A Machine Learning algorithm basically consists of:
- A dataset
- A cost / error function
- An optimization procedure
- A model
Types of ML
Supervised Learning
A training set of examples that comes with the correct answers (targets) is provided and based on that the algorithm learns to generalise to respond correctly to all possible inputs. Ability to generalise and withstand noise
Regression (aka: function approximation, interpolation)

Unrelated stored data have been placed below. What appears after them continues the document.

/-- Lane `l` replays from block `n` (R300): the kept blocks from that one on are sent again, before any other. -/
def State.replay (s : State) (p l n : Nat) : State :=
  let again := s.keptFrom p l n
  State.cnt { s with txQueue := again ++ s.txQueue, txKept := s.txKept.filter fun b => ¬ again.contains b } (PT p)
    PORT_ERR_REPLAYS again.length

/-- NAK on lane `l`: the transmitter replays from the named block, if it is one of the last 64. The ninth NAK of a block in
a row answers its eighth replay (R300). (log 88 DESIGN CHOICE, 89 DEDUCED) -/
def State.nakIn (s : State) (p l block : Nat) : State :=
  if ¬ s.portUp p ∨ 3 ≤ s.rf (PT p) PORT_STATUS_RATE then s
  else
    let n := if s.rd A.ptNakBlk p = 1 + block then s.rd A.ptNakCnt p + 1 else 1
    let s := (s.wr A.ptNakBlk p (1 + block)).wr A.ptNakCnt p n
    if 8 < n then s.portDown p
    else s.replay p l block

/-- A NAK that a command delivers names no lane: the lane that it came on is open. (log 88 DESIGN CHOICE) -/
def execNak (port : Fin 16) (block : BitVec 24) (s : State) : Res := s.live fun s =>
  let (l, s) := (s.heard port).free 2
  .next (s.nakIn port l block.toNat)

/-! ### Training (R311 to R318) -/

/-- FIR presets as LANE_FIR holds them (R311). -/
def firPreset (rate : Nat) : Nat :=
  let t (pre main post : Nat) := pre + 2 ^ 6 * main + 2 ^ 13 * post
  match rate with
  | 0 => t 0 64 0
  | 1 => t 0 56 8
  | 2 => t 4 50 10
  | 3 => t 6 46 12
  | _ => t 8 42 14

/-- The receiver adapts (R312), in a training step or, with DFE_FREEZE stopping the DFE, by tracking: the values it finds
are not stated. (log 92 DESIGN CHOICE) -/
def State.adapt (s : State) (p l : Nat) (step : Bool) : State :=
  let b := LN p l
  let s := if s.rf b LANE_RX_CTLE_AUTO = 1 then (let (v, s) := s.free 5; s.wf b LANE_RX_CTLE v) else s
  if s.rf b LANE_RX_DFE_AUTO = 1 ∧ (step ∨ s.rf b LANE_RX_DFE_FREEZE = 0) then
    s.each 12 fun s t => (let (v, s) := s.free 8; s.wr A.lnTap (16 * (4 * p + l) + t) v)
  else s

/-- Tracking of an ACTIVE lane, as an access of LANE_RX or LANE_DFE finds it (R312). -/
def State.track (s : State) (p l : Nat) : State := if s.laneSt p l = lnActive then s.adapt p l false else s

/-- A training step begins. One that a failed step leads back to leaves TIMEOUT and the previous rate as they are. (log 92 DESIGN CHOICE) -/
def State.train (s : State) (p l rate : Nat) (back : Bool) : State :=
  let b := LN p l
  let x := 4 * p + l
  let s := if back then s else (s.wr A.lnPrev x (s.rf b LANE_STATUS_RATE)).wf b LANE_STATUS_TIMEOUT 0
  let s := (((s.wf b LANE_STATUS_STATE lnTrain).wf b LANE_STATUS_RATE rate).wf b LANE_STATUS_SLIPS 0).wf b
    LANE_STATUS_HDR_LOCK 0
  let s := ((s.wf b LANE_STATUS_BLK_LOCK 0).wf b LANE_STATUS_CAPS_VALID 0).wr A.reg (b + oLANE_FIR) (firPreset rate)
  let (d, s) := s.free 2
  let s := (s.wf b LANE_STATUS_SIG_DET d).wf b LANE_STATUS_CDR_LOCK (d / 2)
  let s := (((s.wr A.lnSince x s.mono).wr A.lnRelock x 0).wr A.lnNak x 0).wr A.lnFails x 0
  let s : State := { s with txQueue := s.txQueue.filter fun b => ¬ (b.port = p ∧ b.lane = l)
                            txKept := s.txKept.filter fun b => ¬ (b.port = p ∧ b.lane = l) }
  let s := s.wr A.lnTx x 0
  (if (s.lanes p).any fun m => s.laneSt p m = lnActive then s else s.wf (PT p) PORT_STATUS_RATE rate).adapt p l true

Trying to predict a value between values we know / fitting a mathematical function (a curve) that passes through all of our datapoints
Classification (its discrete)
Given an input vector decide in which of the N classes it belongs to based on the training examples
Unsupervised Learning
The goal here is for the algorithm to identify similarities between the inputs. Correct responses (targets) thus are not provided and the algorithm tries to find what things the inputs might have in common in order to categorise them together.
Reinforcement Learning
The algorithm gets told when the answer it provides is wrong but not how to correct it. Then the algorithm explores and tries different possibilities until the answer is correct.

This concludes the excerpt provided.